### Reverse adv masking test

I found a really weird result (end of previous notebook) that showed that the model can identify out 20% of people even when every non-stopword is masked out. So like 80% or more of the words are masked sometimes. Yet the adversarial examples at `k=1` mask out only 10% of words, and it seems to be the same words! 

What I'm wondering is if I can take the adversarial examples, then mask *more* words, but flip the prediction from incorrect to correct.

In [1]:
import sys
sys.path.append('/home/jxm3/research/deidentification/unsupervised-deidentification')

In [2]:
from dataloader import WikipediaDataModule
import os

num_cpus = os.cpu_count()

dm = WikipediaDataModule(
    document_model_name_or_path="roberta-base",
    profile_model_name_or_path="google/tapas-base",
    max_seq_length=128,
    dataset_name='wiki_bio',
    dataset_train_split='train[:1024]', # not used in this notebook
    dataset_val_split='val[:20%]',
    dataset_version='1.2.0',
    word_dropout_ratio=0.0,
    word_dropout_perc=0.0,
    num_workers=1,
    train_batch_size=64,
    eval_batch_size=64
)
dm.setup("fit")

Initializing WikipediaDataModule with num_workers = 1 and mask token `<mask>`
loading wiki_bio[1.2.0] split train[:1024]


Using custom data configuration default
Reusing dataset wiki_bio (/home/jxm3/.cache/huggingface/datasets/wiki_bio/default/1.2.0/c05ce066e9026831cd7535968a311fc80f074b58868cfdffccbc811dff2ab6da)
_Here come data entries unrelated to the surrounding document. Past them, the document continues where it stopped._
-- ==== Sys2Proof/Laws/Reports.lean ====
section
/-! SUPPORT. What reporting leaves alone: an error record on its way to the Nose, the host and the neighbours, and a mark
for Fault, change no cluster, no memory and no waiting command. -/
namespace Sys2Proof.Machine

open Sys2Proof

/-- What every element of a list keeps, the whole list keeps. -/
theorem forEach_keep {α β : Type} {P : State → β} {f : α → State → State} (h : ∀ a s, P (f a s) = P s) (l : List α)
    (s : State) : P (s.forEach l f) = P s := by
  unfold State.forEach
  induction l generalizing s with
  | nil => rfl
  | cons a t ih => rw [List.foldl_cons, ih, h]

/-- A property that every element of a list keeps, the whole list keeps. -/
theorem forEach_inv {α : Type} {P : State → Prop} {f : α → State → State} (l : List α)
    (h : ∀ a ∈ l, ∀ s, P s → P (f a s)) {s : State} (hs : P s) : P (s.forEach l f) := by
  unfold State.forEach
  induction l generalizing s with
  | nil => exact hs
  | cons a t ih =>
    exact ih (fun b hb => h b (List.mem_cons_of_mem _ hb)) (h a (List.mem_cons_self ..) s hs)

/-- The parts of the state that reporting leaves alone. -/
def State.kept (s : State) : NMap Cluster × Memory × List Instr × Nat := (s.clusters, s.memory, s.pending, s.fresh)

@[simp] theorem kept_rset (s : State) (r : Reg) (i : Nat) (v : DWord) : (s.rset r i v).kept = s.kept := rfl
@[simp] theorem kept_fset (s : State) (f : Fld) (i x : Nat) : (s.fset f i x).kept = s.kept := rfl
@[simp] theorem kept_fbit (s : State) (f : Fld) (i : Nat) (b : Bool) : (s.fbit f i b).kept = s.kept := rfl
@[simp] theorem kept_fadd (s : State) (f : Fld) (i n : Nat) : (s.fadd f i n).kept = s.kept := rfl
@[simp] theorem kept_finc (s : State) (f : Fld) (i : Nat) : (s.finc f i).kept = s.kept := rfl
@[simp] theorem kept_emit (s : State) (o : Output) : (s.emit o).kept = s.kept := rfl
@[simp] theorem kept_hostWrite (s : State) (a : Nat) (b : List Byte) : (s.hostWrite a b).kept = s.kept := rfl
@[simp] theorem kept_setFp (s : State) (n : Nat) (p : FabPort) : (s.setFp n p).kept = s.kept := rfl
@[simp] theorem kept_updFp (s : State) (n : Nat) (f : FabPort → FabPort) : (s.updFp n f).kept = s.kept := rfl
@[simp] theorem kept_updCx (s : State) (c : Nat) (f : Ctx → Ctx) : (s.updCx c f).kept = s.kept := rfl
@[simp] theorem kept_updSite (s : State) (n : Nat) (f : Site → Site) : (s.updSite n f).kept = s.kept := rfl
@[simp] theorem kept_rememberPair (s : State) (p : Nat × Nat) : (s.rememberPair p).kept = s.kept := rfl

@[simp] theorem kept_toErrorRing (s : State) (r : Record) : (s.toErrorRing r).kept = s.kept := by
  unfold State.toErrorRing
  split
  · dsimp only
    split <;> rfl
  · rfl

@[simp] theorem kept_ownRsp (s : State) (v : Nat) (c : PacketCell) : (s.ownRsp v c).kept = s.kept := by
  unfold State.ownRsp; split <;> rfl

@[simp] theorem kept_sendCell (s : State) (v : Nat) (c : PacketCell) : (s.sendCell v c).kept = s.kept := by
  unfold State.sendCell
  split
  · rfl
  · dsimp only
    split
    · rfl
    · split
      · rfl
      · exact (kept_ownRsp ..).trans rfl

@[simp] theorem kept_sendTriggers (s : State) (a b c : Nat) : (s.sendTriggers a b c).kept = s.kept :=
  forEach_keep (P := State.kept) (fun _ _ => kept_sendCell _ _ _) _ s

theorem kept_ite {P : Prop} [Decidable P] {a b s : State} (ha : a.kept = s.kept) (hb : b.kept = s.kept) :
    (if P then a else b).kept = s.kept := by
  split
  · exact ha
  · exact hb

@[simp] theorem kept_ownTrigger (s : State) (k : Nat) : (s.ownTrigger k).kept = s.kept :=
  kept_ite ((kept_sendTriggers ..).trans rfl) rfl

@[simp] theorem kept_localTrigger (s : State) (k : Nat) : (s.localTrigger k).kept = s.kept :=
  (kept_ownTrigger ..).trans rfl

/-- A pushed datagram changes only what was sent. -/
@[simp] theorem kept_push (s : State) (op xid : Nat) (b : List Byte) : (s.push op xid b).kept = s.kept :=
  kept_ite (forEach_keep (P := State.kept) (fun _ _ => kept_emit ..) _ s) rfl

/-- A record that the Nose accepts leaves clusters, memory, queue and free values as they were. -/
@[simp] theorem kept_accept (s : State) (e : ErrorRecord) (n : Nat) : (s.accept e n).kept = s.kept := by
  unfold State.accept
  refine kept_ite rfl ?_
  have h : ∀ t : State, (if s.nose.log.length ≥ 4096 then t.finc NOS_STATUS.LOG_LOST 0 else t).kept = t.kept :=
    fun t => kept_ite rfl rfl
  dsimp only
  refine kept_ite ?_ ?_
  · rw [kept_localTrigger, kept_toErrorRing, kept_emit, kept_push]
    exact h (s.fset NOS_LOG.NEXT_SEQ 0 (s.fget NOS_LOG.NEXT_SEQ 0 + 1))
  · rw [kept_toErrorRing, kept_emit, kept_push]
    exact h (s.fset NOS_LOG.NEXT_SEQ 0 (s.fget NOS_LOG.NEXT_SEQ 0 + 1))

@[simp] theorem kept_report (s : State) (v b c i : Nat) (x : Option Nat) (d : List Word) :
    (s.report v b c i x d).kept = s.kept := kept_accept _ _ _

@[simp] theorem kept_markFault (s : State) (c st : Nat) : (s.markFault c st).kept = s.kept := rfl

@[simp] theorem kept_markClusterFault (s : State) (L st : Nat) : (s.markClusterFault L st).kept = s.kept := by
  unfold State.markClusterFault; split <;> rfl

@[simp] theorem kept_noteWindow (s : State) (L : Nat) : (s.noteWindow L).kept = s.kept := by
  unfold State.noteWindow; split <;> rfl

theorem kept_clusters {s t : State} (h : s.kept = t.kept) : s.clusters = t.clusters := congrArg (·.1) h
theorem kept_memory {s t : State} (h : s.kept = t.kept) : s.memory = t.memory := congrArg (·.2.1) h
theorem kept_pending {s t : State} (h : s.kept = t.kept) : s.pending = t.pending := congrArg (·.2.2.1) h

@[simp] theorem report_clusters (s : State) (v b c i : Nat) (x : Option Nat) (d : List Word) :
    (s.report v b c i x d).clusters = s.clusters := kept_clusters (kept_report ..)
@[simp] theorem report_memory (s : State) (v b c i : Nat) (x : Option Nat) (d : List Word) :
    (s.report v b c i x d).memory = s.memory := kept_memory (kept_report ..)
@[simp] theorem accept_clusters (s : State) (e : ErrorRecord) (n : Nat) : (s.accept e n).clusters = s.clusters :=
  kept_clusters (kept_accept ..)
@[simp] theorem accept_memory (s : State) (e : ErrorRecord) (n : Nat) : (s.accept e n).memory = s.memory :=
  kept_memory (kept_accept ..)

end Sys2Proof.Machine
end

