-- ==== Sys2Proof/Laws/Memory.lean ====
section
/-! SUPPORT. The memory keeps its canonical form through every operation on it, and a block reads back what was written. -/
namespace Sys2Proof.Machine

open Sys2Proof

theorem wf_iff {m : Memory} : m.wf = true ↔ mwf zeroByte m.bytes = true ∧ mwf noBool m.poison = true := by
  simp [Memory.wf]

theorem reset_memory_wf : State.reset.memory.wf = true := rfl

/-- The bytes and the POISON bits of the memory. -/
def State.array (s : State) : NMap Byte × NMap Bool := (s.memory.bytes, s.memory.poison)

theorem wf_of_array {s t : State} (h : t.array = s.array) (w : s.memory.wf = true) : t.memory.wf = true := by
  obtain ⟨h1, h2⟩ := Prod.mk.inj h
  rw [wf_iff] at w ⊢
  exact ⟨h1 ▸ w.1, h2 ▸ w.2⟩

theorem array_of_kept {s t : State} (h : t.kept = s.kept) : t.array = s.array := by
  unfold State.array; rw [kept_memory h]

theorem wf_arrays (m : Memory) {b : NMap Byte} {p : NMap Bool} (hb : mwf zeroByte b = true) (hp : mwf noBool p = true) :
    { m with bytes := b, poison := p }.wf = true := by
  simp [Memory.wf, hb, hp]

theorem wf_setMem (s : State) {m : Memory} (h : m.wf = true) : (s.setMem m).memory.wf = true := h

theorem wf_put {m : Memory} (a : Nat) (data : List Byte) (k : Nat) (q : Bool) (w : m.wf = true) :
    (m.put a data k q).wf = true :=
  wf_arrays m (mwf_mrun _ _ (wf_iff.1 w).1) (mwf_mput _ _ (wf_iff.1 w).2)

theorem wf_wipe {m : Memory} (b n : Nat) (q : Bool) (w : m.wf = true) : (m.wipe b n q).wf = true := by
  refine wf_arrays m (mwf_mkeep _ (wf_iff.1 w).1) ?_
  dsimp only
  split
  · exact mwf_mrun _ _ (mwf_mkeep _ (wf_iff.1 w).2)
  · exact mwf_mkeep _ (wf_iff.1 w).2

theorem kept_judgeSummary (s : State) : s.judgeSummary.kept = s.kept := kept_ite ((kept_report ..).trans rfl) rfl

theorem kept_syncMem (s : State) (p : Nat) : (s.syncMem p).kept = s.kept :=
  kept_ite ((kept_judgeSummary _).trans rfl) rfl

theorem kept_chChange (s : State) (p ch st kind cx : Nat) (j : Bool) : (s.chChange p ch st kind cx j).kept = s.kept :=
  (kept_syncMem _ _).trans ((kept_accept ..).trans rfl)

theorem kept_chDegrade (s : State) (p ch kind cx : Nat) (j : Bool) : (s.chDegrade p ch kind cx j).kept = s.kept :=
  kept_ite (kept_chChange ..) rfl

theorem kept_ledgerAppend (s : State) (a b c : Nat) : (s.ledgerAppend a b c).kept = s.kept := kept_ite rfl rfl

theorem kept_dataLost (s : State) (p ch : Nat) : (s.dataLost p ch).kept = s.kept := by
  refine forEach_keep (P := State.kept) (fun c s => ?_) _ s
  split
  · rfl
  · exact kept_report ..

theorem array_dropChunk (s : State) (p ch k : Nat) : (s.dropChunk p ch k).array = s.array := by
  unfold State.dropChunk
  generalize chKey p ch = i
  generalize chunkKey p ch k = j
  rfl

theorem array_freeFrame (s : State) (f : List (Nat × Nat × Nat)) : (s.freeFrame f).array = s.array := by
  unfold State.freeFrame
  refine forEach_keep (P := State.array) (fun t u => ?_) f s
  rw [array_dropChunk]

/-- Abandoning the migrations to a channel frees chunks, and changes no byte. -/
theorem array_dropMigrations (s : State) (p ch : Nat) : (s.dropMigrations p ch).array = s.array :=
  (forEach_keep (P := State.array) (fun _ _ => array_freeFrame _ _) _ _).trans rfl

theorem array_ite {P : Prop} [Decidable P] {a b s : State} (ha : a.array = s.array) (hb : b.array = s.array) :
    (if P then a else b).array = s.array := by
  split
  · exact ha
  · exact hb

theorem array_chFail (s : State) (p ch kind cx : Nat) : (s.chFail p ch kind cx).array = s.array :=
  array_ite rfl ((array_dropMigrations ..).trans
    (array_of_kept ((kept_dataLost ..).trans ((kept_ledgerAppend ..).trans (kept_chChange ..)))))

theorem kept_ceLimit (s : State) (p ch cx : Nat) : (s.ceLimit p ch cx).kept = s.kept :=
  kept_ite (kept_chDegrade ..) rfl

theorem array_ueLimit (s : State) (p ch cx : Nat) : (s.ueLimit p ch cx).array = s.array :=
  array_ite (array_chFail ..) rfl

theorem array_laneLimit (s : State) (p ch cx pin : Nat) : (s.laneLimit p ch cx pin).array = s.array :=
  array_ite (array_ite (array_ite rfl (array_chFail ..))
    (array_of_kept ((kept_syncMem ..).trans ((kept_ledgerAppend ..).trans ((kept_report ..).trans rfl))))) rfl

theorem array_countPins (s : State) (p ch cx : Nat) (pins : List Nat) : (s.countPins p ch cx pins).array = s.array := by
  refine forEach_keep (P := State.array) (fun pin s => ?_) _ s
  exact (array_laneLimit ..).trans rfl

/-- A corrected error changes no byte and no POISON bit. -/
theorem array_memCe (s : State) (p ch cx : Nat) (pins : List Nat) (j : Bool) : (s.memCe p ch cx pins j).array = s.array :=
  array_ite rfl ((array_countPins ..).trans ((array_of_kept (kept_ceLimit ..)).trans rfl))

/-- The array with a block rewritten. -/
def State.arrayPut (s : State) (p ch b : Nat) (data : List Byte) (q : Bool) : NMap Byte × NMap Bool :=
  let m := s.memory.put (64 * blockKey p ch b) data (blockKey p ch b) q
  (m.bytes, m.poison)

/-- An uncorrectable error rewrites its block with POISON set, and changes nothing else of the array. -/
theorem array_memUe (s : State) (p ch b cx : Nat) (data : List Byte) (pins : List Nat) (j : Bool) :
    (s.memUe p ch b cx data pins j).array = s.arrayPut p ch b data true := by
  have h : ∀ t : State, t.array = s.arrayPut p ch b data true →
      (t.chDegrade p ch 1 cx j).array = s.arrayPut p ch b data true :=
    fun t e => (array_of_kept (kept_chDegrade ..)).trans e
  unfold State.memUe
  dsimp only
  split
  · exact h _ rfl
  · rw [array_countPins, array_ueLimit]
    exact h _ rfl

theorem wf_memUe {s : State} (p ch b cx : Nat) (data : List Byte) (pins : List Nat) (j : Bool) (w : s.memory.wf = true) :
    (s.memUe p ch b cx data pins j).memory.wf = true := by
  obtain ⟨h1, h2⟩ := Prod.mk.inj (array_memUe s p ch b cx data pins j)
  have w2 := wf_iff.1 (wf_put (64 * blockKey p ch b) data (blockKey p ch b) true w)
  rw [wf_iff, h1, h2]
  exact w2

theorem wf_memCe {s : State} (p ch cx : Nat) (pins : List Nat) (j : Bool) (w : s.memory.wf = true) :
    (s.memCe p ch cx pins j).memory.wf = true := wf_of_array (array_memCe ..) w

theorem wf_writeBlockBack {s : State} (p ch b : Nat) (data : List Byte) (w : s.memory.wf = true) :
    (s.writeBlockBack p ch b data).memory.wf = true := by
  unfold State.writeBlockBack
  split
  · exact w
  · exact wf_setMem _ (wf_put _ _ _ _ w)

theorem wf_readCorrected {s : State} (p ch b cx : Nat) (data : List Byte) (pins : List Nat) (w : s.memory.wf = true) :
    (s.readCorrected p ch b cx data pins).2.memory.wf = true := by
  unfold State.readCorrected
  split
  · exact w
  · exact wf_memCe _ _ _ _ _ (wf_writeBlockBack _ _ _ _ w)

/-- Whatever symbols are in error, the read of a block keeps the form. -/
theorem wf_readOutcome {s : State} (p ch b cx : Nat) (r : BlockErrors) (w : s.memory.wf = true) :
    (s.readOutcome p ch b cx r).2.memory.wf = true := by
  unfold State.readOutcome
  dsimp only
  split
  · exact wf_memUe (s := s.fset MEM_INJECT.UE p 0) _ _ _ _ _ _ _ w
  · split
    · exact wf_memCe (s := s.fset MEM_INJECT.CE p 0) _ _ _ _ _ w
    · split
      · exact wf_readCorrected _ _ _ _ _ _ w
      · split
        · exact wf_readCorrected _ _ _ _ _ _ w
        · exact wf_memUe _ _ _ _ _ _ _ w

theorem kept_poisonRead (s : State) (c p ch b : Nat) : (s.poisonRead c p ch b).kept = s.kept :=
  kept_ite rfl ((kept_report ..).trans rfl)

theorem wf_ite {P : Prop} [Decidable P] {a b : State} (ha : a.memory.wf = true) (hb : b.memory.wf = true) :
    (if P then a else b).memory.wf = true := by
  split
  · exact ha
  · exact hb

/-- A block read keeps the form. -/
theorem wf_blockRead {s : State} (p ch b cx : Nat) (r : BlockErrors) (w : s.memory.wf = true) :
    (s.blockRead p ch b cx r).2.memory.wf = true := by
  have h : ∀ t : State, t.memory.wf = true → ((t.finc MEM_POISON.READ p).poisonRead cx p ch b).memory.wf = true :=
    fun t e => wf_of_array (array_of_kept (kept_poisonRead ..)) e
  have ht := wf_readOutcome p ch b cx r w
  unfold State.blockRead
  split
  · exact w
  · split
    · exact h _ w
    · generalize s.readOutcome p ch b cx r = t at ht
      dsimp only
      by_cases e : t.2.blockPoison p ch b = true
      · rw [if_pos e]; exact h _ ht
      · rw [if_neg e]; exact ht

/-- A block write keeps the form. -/
theorem wf_blockWrite {s : State} (p ch b cx off : Nat) (data : List Byte) (q : Bool) (w : s.memory.wf = true) :
    (s.blockWrite p ch b cx off data q).2.memory.wf = true := by
  have ht : (if data.length == 64 then s else (s.readOutcome p ch b cx .none).2).memory.wf = true :=
    wf_ite w (wf_readOutcome _ _ _ _ _ w)
  unfold State.blockWrite
  split
  · exact w
  · split
    · exact w
    · exact wf_setMem _ (wf_put _ _ _ _ ht)

theorem put_reads {m : Memory} (a k : Nat) (data : List Byte) (q : Bool) (w : m.wf = true) :
    mslice zeroByte (m.put a data k q).bytes a data.length = data ∧ mget noBool (m.put a data k q).poison k = q :=
  ⟨mslice_mrun _ _ (wf_iff.1 w).1, mget_mput_same _ _ (wf_iff.1 w).2⟩

theorem blockWrite_whole {s : State} (p ch b cx : Nat) (data : List Byte) (q : Bool) (hs : s.memServes p = true)
    (hw : s.working p ch = true) (hl : (data.length == 64) = true) :
    s.blockWrite p ch b cx 0 data q
      = (false, s.setMem (s.memory.put (64 * blockKey p ch b + 0) data (blockKey p ch b) q)) := by
  unfold State.blockWrite
  rw [hs, hw, hl]
  simp only [if_true, Bool.not_true, Bool.false_eq_true, if_false, Bool.false_and, Bool.or_false]

/-- A whole block that a working channel takes reads back as it was written, with the POISON it was written with. -/
theorem blockWrite_reads {s : State} (p ch b cx : Nat) (data : List Byte) (q : Bool) (w : s.memory.wf = true)
    (hs : s.memServes p = true) (hw : s.working p ch = true) (hl : data.length = 64) :
    ∃ t, s.blockWrite p ch b cx 0 data q = (false, t) ∧ t.blockBytes p ch b = data ∧ t.blockPoison p ch b = q := by
  have e := blockWrite_whole p ch b cx data q hs hw (by rw [hl]; rfl)
  rw [Nat.add_zero] at e
  refine ⟨_, e, ?_⟩
  unfold State.blockBytes State.blockPoison
  generalize blockKey p ch b = k
  have := put_reads (64 * k) k data q w
  rw [hl] at this
  exact this

theorem foldl_wf {α β : Type} {f : β × State → α → β × State} (h : ∀ x a, x.2.memory.wf = true → (f x a).2.memory.wf = true)
    (l : List α) (x : β × State) (w : x.2.memory.wf = true) : (l.foldl f x).2.memory.wf = true := by
  induction l generalizing x with
  | nil => exact w
  | cons a t ih => exact ih _ (h x a w)

/-- A read of logical memory keeps the form. -/
theorem wf_memRead {s : State} (c a n : Nat) (raw : Bool) (w : s.memory.wf = true) :
    (s.memRead c a n raw).2.memory.wf = true := by
  refine foldl_wf (fun x pc hx => ?_) _ _ w
  dsimp only
  split
  · exact hx
  · next p ch b off _ =>
    have hr := wf_blockRead (s := x.2) p ch b c .none hx
    split
    · next e => rw [e] at hr; exact hr
    · next e => rw [e] at hr; exact hr

/-- A write of logical memory keeps the form. -/
theorem wf_memWrite {s : State} (c a : Nat) (data : List Byte) (q : Bool) (w : s.memory.wf = true) :
    (s.memWrite c a data q).2.memory.wf = true := by
  refine foldl_wf (fun x pc hx => ?_) _ _ w
  dsimp only
  split
  · exact hx
  · exact wf_blockWrite _ _ _ _ _ _ _ hx

/-- Making a chunk new keeps the form. -/
theorem wf_wipeChunk {s : State} (p ch k : Nat) (q : Bool) (w : s.memory.wf = true) :
    (s.wipeChunk p ch k q).memory.wf = true :=
  wf_setMem _ (wf_wipe _ _ _ w)

theorem wf_wipeFrame {s : State} (f : List (Nat × Nat × Nat)) (w : s.memory.wf = true) :
    (s.wipeFrame f).memory.wf = true :=
  forEach_inv (P := fun s => s.memory.wf = true) f (fun _ _ _ h => wf_wipeChunk _ _ _ _ h) w

/-- Step 7's replacement of the chunks of a frame keeps the form. -/
theorem wf_replaceIn {s : State} (key : Nat) (f : List (Nat × Nat × Nat)) (w : s.memory.wf = true) :
    (s.replaceIn key f).memory.wf = true := by
  refine forEach_inv (P := fun s => s.memory.wf = true) _ (fun i _ s h => ?_) w
  dsimp only
  split
  · exact h
  · next p ch k _ =>
    split
    · split
      · exact h
      · next new _ _ =>
        split
        · exact h
        · next j _ =>
          generalize hu : s.useChunk p new j = u
          have h2 := wf_wipeChunk (s := u) p new j true (hu ▸ h)
          generalize u.wipeChunk p new j true = x at h2
          exact h2
    · exact h

theorem wf_replaceChunks {s : State} (w : s.memory.wf = true) : s.replaceChunks.memory.wf = true :=
  forEach_inv (P := fun s => s.memory.wf = true) _ (fun _ _ _ h => wf_replaceIn _ _ h) w

end Sys2Proof.Machine
end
loading wiki_bio[1.2.0] split val[:20%]


Using custom data configuration default
Reusing dataset wiki_bio (/home/jxm3/.cache/huggingface/datasets/wiki_bio/default/1.2.0/c05ce066e9026831cd7535968a311fc80f074b58868cfdffccbc811dff2ab6da)
Loading cached processed dataset at /home/jxm3/.cache/huggingface/datasets/wiki_bio/default/1.2.0/c05ce066e9026831cd7535968a311fc80f074b58868cfdffccbc811dff2ab6da/cache-793b771e10f80bbe.arrow
Loading cached processed dataset at /home/jxm3/.cache/huggingface/datasets/wiki_bio/default/1.2.0/c05ce066e9026831cd7535968a311fc80f074b58868cfdffccbc811dff2ab6da/cache-7d07543b6205ca87.arrow
Loading cached processed dataset at /home/jxm3/.cache/huggingface/datasets/wiki_bio/default/1.2.0/c05ce066e9026831cd7535968a311fc80f074b58868cfdffccbc811dff2ab6da/cache-7440752484ad8676.arrow
Loading cached processed dataset at /home/jxm3/.cache/huggingface/datasets/wiki_bio/default/1.2.0/c05ce066e9026831cd7535968a311fc80f074b58868cfdffccbc811dff2ab6da/cache-2c6f94b0d2dcc153.arrow


In [3]:
from model import CoordinateAscentModel

from model_cfg import model_paths_dict

model_key = "model_5"

checkpoint_path = model_paths_dict[model_key]
print(f"loading {model_key} from path:", checkpoint_path)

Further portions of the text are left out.